What is required:
Below are the records. Retype exactly the lines between the lines holding "(h : t.Sound)" and "h2, by omega⟩", inclusive.

(Dataset excerpts)

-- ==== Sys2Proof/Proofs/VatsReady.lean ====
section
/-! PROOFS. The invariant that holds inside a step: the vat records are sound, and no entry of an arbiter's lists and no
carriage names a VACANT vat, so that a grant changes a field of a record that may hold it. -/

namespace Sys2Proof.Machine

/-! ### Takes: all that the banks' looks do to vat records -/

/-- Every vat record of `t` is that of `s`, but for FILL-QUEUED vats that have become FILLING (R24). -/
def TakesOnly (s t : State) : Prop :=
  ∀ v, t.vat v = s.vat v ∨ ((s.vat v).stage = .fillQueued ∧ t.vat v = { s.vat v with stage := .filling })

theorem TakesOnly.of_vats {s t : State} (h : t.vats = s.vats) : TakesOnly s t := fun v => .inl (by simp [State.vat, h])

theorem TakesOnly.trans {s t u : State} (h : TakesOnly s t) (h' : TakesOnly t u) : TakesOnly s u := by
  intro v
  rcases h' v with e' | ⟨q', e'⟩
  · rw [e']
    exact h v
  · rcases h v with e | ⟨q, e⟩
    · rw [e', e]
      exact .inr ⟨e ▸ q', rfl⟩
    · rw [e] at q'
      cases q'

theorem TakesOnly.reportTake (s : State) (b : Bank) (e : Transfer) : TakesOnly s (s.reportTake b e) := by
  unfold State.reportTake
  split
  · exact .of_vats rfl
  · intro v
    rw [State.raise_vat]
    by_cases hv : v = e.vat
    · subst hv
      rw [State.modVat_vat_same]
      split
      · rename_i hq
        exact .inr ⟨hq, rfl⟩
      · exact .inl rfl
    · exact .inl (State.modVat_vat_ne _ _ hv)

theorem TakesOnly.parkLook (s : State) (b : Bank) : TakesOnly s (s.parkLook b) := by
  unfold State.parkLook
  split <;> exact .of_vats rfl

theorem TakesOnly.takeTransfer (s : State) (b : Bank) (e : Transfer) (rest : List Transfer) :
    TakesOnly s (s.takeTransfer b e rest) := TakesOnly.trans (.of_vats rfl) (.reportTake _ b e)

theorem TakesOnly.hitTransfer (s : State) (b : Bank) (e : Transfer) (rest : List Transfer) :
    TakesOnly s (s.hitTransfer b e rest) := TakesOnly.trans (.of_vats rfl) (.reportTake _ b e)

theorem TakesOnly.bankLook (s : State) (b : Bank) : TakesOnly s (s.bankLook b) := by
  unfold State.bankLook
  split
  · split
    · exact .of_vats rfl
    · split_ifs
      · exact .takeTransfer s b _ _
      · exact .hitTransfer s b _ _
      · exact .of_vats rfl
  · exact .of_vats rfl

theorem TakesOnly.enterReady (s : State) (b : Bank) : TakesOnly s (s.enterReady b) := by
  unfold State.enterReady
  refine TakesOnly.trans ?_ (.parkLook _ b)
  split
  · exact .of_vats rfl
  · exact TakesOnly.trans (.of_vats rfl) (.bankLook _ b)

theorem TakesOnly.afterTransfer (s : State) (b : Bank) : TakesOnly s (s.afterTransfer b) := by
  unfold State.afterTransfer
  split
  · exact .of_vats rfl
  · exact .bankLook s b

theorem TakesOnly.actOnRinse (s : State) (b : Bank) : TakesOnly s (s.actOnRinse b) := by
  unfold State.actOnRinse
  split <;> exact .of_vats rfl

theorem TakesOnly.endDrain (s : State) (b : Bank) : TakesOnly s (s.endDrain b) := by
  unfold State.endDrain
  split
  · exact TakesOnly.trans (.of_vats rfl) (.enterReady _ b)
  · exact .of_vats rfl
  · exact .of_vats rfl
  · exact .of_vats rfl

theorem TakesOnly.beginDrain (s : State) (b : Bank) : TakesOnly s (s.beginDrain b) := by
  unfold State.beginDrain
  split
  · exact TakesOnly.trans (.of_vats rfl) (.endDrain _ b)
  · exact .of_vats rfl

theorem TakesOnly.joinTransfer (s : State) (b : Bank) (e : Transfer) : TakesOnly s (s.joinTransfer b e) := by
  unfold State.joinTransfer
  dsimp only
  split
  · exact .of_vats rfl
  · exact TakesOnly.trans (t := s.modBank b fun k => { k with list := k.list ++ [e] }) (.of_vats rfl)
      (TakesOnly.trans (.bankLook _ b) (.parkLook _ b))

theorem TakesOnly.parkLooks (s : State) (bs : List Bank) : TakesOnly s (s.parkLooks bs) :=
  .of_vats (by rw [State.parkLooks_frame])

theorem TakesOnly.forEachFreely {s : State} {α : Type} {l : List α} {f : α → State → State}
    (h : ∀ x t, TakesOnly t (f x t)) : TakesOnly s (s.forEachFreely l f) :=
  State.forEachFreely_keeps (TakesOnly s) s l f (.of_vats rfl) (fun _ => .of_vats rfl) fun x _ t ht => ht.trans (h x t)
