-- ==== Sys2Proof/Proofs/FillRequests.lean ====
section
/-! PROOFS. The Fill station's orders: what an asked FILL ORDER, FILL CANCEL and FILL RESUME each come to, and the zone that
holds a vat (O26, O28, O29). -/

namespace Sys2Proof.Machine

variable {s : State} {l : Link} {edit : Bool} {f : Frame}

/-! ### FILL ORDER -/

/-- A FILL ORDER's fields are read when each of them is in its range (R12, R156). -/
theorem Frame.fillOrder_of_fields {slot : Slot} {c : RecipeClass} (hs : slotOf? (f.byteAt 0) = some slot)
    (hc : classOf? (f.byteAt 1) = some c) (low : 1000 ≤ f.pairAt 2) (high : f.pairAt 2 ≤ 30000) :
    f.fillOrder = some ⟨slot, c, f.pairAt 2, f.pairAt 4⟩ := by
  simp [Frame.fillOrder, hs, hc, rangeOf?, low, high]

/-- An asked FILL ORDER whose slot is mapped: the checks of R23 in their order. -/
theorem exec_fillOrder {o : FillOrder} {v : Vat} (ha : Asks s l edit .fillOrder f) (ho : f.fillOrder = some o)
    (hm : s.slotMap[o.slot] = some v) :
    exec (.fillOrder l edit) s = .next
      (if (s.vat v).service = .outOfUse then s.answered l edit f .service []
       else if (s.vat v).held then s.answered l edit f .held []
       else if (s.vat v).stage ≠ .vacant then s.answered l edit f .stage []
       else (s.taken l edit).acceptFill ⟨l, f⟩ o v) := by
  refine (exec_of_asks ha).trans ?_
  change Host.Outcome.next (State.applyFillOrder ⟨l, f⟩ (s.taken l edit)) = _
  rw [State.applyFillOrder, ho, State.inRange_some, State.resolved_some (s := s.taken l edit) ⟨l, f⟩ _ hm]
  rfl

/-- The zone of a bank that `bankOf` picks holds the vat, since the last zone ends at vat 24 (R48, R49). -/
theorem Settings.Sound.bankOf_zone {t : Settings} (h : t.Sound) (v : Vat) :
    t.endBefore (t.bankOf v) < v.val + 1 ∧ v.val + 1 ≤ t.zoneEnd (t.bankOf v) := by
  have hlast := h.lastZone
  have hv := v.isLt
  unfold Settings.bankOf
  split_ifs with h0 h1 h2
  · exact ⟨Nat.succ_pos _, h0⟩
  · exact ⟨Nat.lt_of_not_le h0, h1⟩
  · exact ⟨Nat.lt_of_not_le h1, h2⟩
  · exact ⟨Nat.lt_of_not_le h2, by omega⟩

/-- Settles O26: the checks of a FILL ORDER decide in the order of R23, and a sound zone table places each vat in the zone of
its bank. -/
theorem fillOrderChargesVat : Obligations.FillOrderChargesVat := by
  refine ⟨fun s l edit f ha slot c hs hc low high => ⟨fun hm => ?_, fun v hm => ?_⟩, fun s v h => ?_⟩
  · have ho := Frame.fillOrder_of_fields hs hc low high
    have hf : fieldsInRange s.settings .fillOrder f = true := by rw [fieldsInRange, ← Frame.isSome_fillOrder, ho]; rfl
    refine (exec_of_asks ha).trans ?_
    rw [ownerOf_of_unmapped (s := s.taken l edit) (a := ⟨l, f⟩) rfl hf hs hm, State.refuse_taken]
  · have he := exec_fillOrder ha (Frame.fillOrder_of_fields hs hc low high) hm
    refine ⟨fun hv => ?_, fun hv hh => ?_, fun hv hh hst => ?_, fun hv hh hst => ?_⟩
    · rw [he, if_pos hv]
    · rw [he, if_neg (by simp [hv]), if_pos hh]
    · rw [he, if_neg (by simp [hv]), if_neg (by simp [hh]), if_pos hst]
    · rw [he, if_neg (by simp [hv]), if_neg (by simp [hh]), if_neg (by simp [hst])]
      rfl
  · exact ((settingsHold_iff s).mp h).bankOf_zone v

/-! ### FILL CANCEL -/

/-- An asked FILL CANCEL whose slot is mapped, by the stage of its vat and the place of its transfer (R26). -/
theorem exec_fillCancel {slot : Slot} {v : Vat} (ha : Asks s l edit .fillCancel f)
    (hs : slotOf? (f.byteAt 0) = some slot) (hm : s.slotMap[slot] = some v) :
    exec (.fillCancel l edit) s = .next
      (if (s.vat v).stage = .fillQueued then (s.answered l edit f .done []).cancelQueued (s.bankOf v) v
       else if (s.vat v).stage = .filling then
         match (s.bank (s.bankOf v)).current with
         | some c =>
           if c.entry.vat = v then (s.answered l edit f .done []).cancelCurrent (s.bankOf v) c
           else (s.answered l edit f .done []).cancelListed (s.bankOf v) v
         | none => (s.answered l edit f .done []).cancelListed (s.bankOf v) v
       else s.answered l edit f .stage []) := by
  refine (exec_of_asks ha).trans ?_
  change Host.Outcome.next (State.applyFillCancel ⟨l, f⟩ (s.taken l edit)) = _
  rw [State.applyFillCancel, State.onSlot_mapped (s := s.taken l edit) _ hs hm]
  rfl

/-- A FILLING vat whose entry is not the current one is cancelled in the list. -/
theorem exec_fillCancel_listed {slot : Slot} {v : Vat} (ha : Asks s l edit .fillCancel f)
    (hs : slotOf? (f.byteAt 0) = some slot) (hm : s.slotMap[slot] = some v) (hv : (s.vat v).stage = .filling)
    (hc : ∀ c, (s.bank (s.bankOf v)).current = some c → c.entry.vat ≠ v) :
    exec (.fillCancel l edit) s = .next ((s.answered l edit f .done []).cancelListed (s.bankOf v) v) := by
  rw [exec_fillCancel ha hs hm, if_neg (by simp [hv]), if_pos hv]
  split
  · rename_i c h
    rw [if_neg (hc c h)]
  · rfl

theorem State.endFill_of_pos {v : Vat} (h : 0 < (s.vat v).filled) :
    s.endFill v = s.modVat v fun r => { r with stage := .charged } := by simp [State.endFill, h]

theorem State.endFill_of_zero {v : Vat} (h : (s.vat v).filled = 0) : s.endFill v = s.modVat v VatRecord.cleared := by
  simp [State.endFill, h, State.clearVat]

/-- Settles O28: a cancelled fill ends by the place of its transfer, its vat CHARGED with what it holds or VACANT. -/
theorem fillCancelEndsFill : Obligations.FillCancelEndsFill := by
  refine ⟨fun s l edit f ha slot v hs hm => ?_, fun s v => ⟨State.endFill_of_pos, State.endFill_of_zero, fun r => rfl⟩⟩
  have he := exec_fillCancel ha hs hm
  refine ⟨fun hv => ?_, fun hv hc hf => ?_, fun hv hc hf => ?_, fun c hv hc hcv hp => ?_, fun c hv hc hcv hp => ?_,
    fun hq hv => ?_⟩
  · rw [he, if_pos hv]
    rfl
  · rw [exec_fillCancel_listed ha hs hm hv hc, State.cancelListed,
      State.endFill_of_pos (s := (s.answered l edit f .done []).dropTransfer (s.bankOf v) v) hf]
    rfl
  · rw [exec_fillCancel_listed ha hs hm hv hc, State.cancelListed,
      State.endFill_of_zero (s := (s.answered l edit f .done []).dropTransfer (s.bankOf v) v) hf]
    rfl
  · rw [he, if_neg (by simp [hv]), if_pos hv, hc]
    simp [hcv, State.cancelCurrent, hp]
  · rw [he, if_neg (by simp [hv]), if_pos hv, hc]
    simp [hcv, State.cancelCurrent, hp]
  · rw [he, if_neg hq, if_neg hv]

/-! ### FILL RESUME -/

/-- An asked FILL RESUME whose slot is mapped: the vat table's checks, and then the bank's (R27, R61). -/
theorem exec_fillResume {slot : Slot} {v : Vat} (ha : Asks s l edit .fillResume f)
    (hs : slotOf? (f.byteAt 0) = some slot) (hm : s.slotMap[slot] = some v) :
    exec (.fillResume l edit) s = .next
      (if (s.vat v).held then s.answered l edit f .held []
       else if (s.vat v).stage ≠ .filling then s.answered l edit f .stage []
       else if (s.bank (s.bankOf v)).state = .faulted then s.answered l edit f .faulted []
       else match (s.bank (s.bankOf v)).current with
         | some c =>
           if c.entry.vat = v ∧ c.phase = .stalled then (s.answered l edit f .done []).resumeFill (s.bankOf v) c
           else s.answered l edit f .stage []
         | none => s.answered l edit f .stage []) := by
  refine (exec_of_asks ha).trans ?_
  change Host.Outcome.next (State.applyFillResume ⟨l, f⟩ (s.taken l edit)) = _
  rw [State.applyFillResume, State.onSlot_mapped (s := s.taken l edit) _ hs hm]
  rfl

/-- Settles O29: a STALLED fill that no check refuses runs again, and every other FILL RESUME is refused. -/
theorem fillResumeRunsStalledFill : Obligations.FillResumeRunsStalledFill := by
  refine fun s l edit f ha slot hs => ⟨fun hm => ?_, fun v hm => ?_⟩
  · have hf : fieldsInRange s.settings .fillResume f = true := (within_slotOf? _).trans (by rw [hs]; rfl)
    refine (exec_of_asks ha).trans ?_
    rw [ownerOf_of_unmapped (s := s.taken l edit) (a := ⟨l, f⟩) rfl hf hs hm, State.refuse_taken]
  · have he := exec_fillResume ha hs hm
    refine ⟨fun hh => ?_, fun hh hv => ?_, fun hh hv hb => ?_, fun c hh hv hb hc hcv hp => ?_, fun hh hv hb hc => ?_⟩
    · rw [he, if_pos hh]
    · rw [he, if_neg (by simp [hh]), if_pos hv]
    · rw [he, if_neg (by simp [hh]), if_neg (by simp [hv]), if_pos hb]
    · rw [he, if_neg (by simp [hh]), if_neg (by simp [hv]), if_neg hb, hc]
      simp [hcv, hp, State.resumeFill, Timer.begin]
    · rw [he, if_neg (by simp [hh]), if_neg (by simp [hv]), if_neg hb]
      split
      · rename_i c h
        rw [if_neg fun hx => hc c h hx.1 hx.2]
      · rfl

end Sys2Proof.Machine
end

(End Dataset excerpts)

Solution below:
theorem Settings.Sound.bankOf_zone {t : Settings} (h : t.Sound) (v : Vat) :
    t.endBefore (t.bankOf v) < v.val + 1 ∧ v.val + 1 ≤ t.zoneEnd (t.bankOf v) := by
  have hlast := h.lastZone
  have hv := v.isLt
  unfold Settings.bankOf
  split_ifs with h0 h1 h2
  · exact ⟨Nat.succ_pos _, h0⟩
  · exact ⟨Nat.lt_of_not_le h0, h1⟩
  · exact ⟨Nat.lt_of_not_le h1, h2⟩
  · exact ⟨Nat.lt_of_not_le h2, by omega⟩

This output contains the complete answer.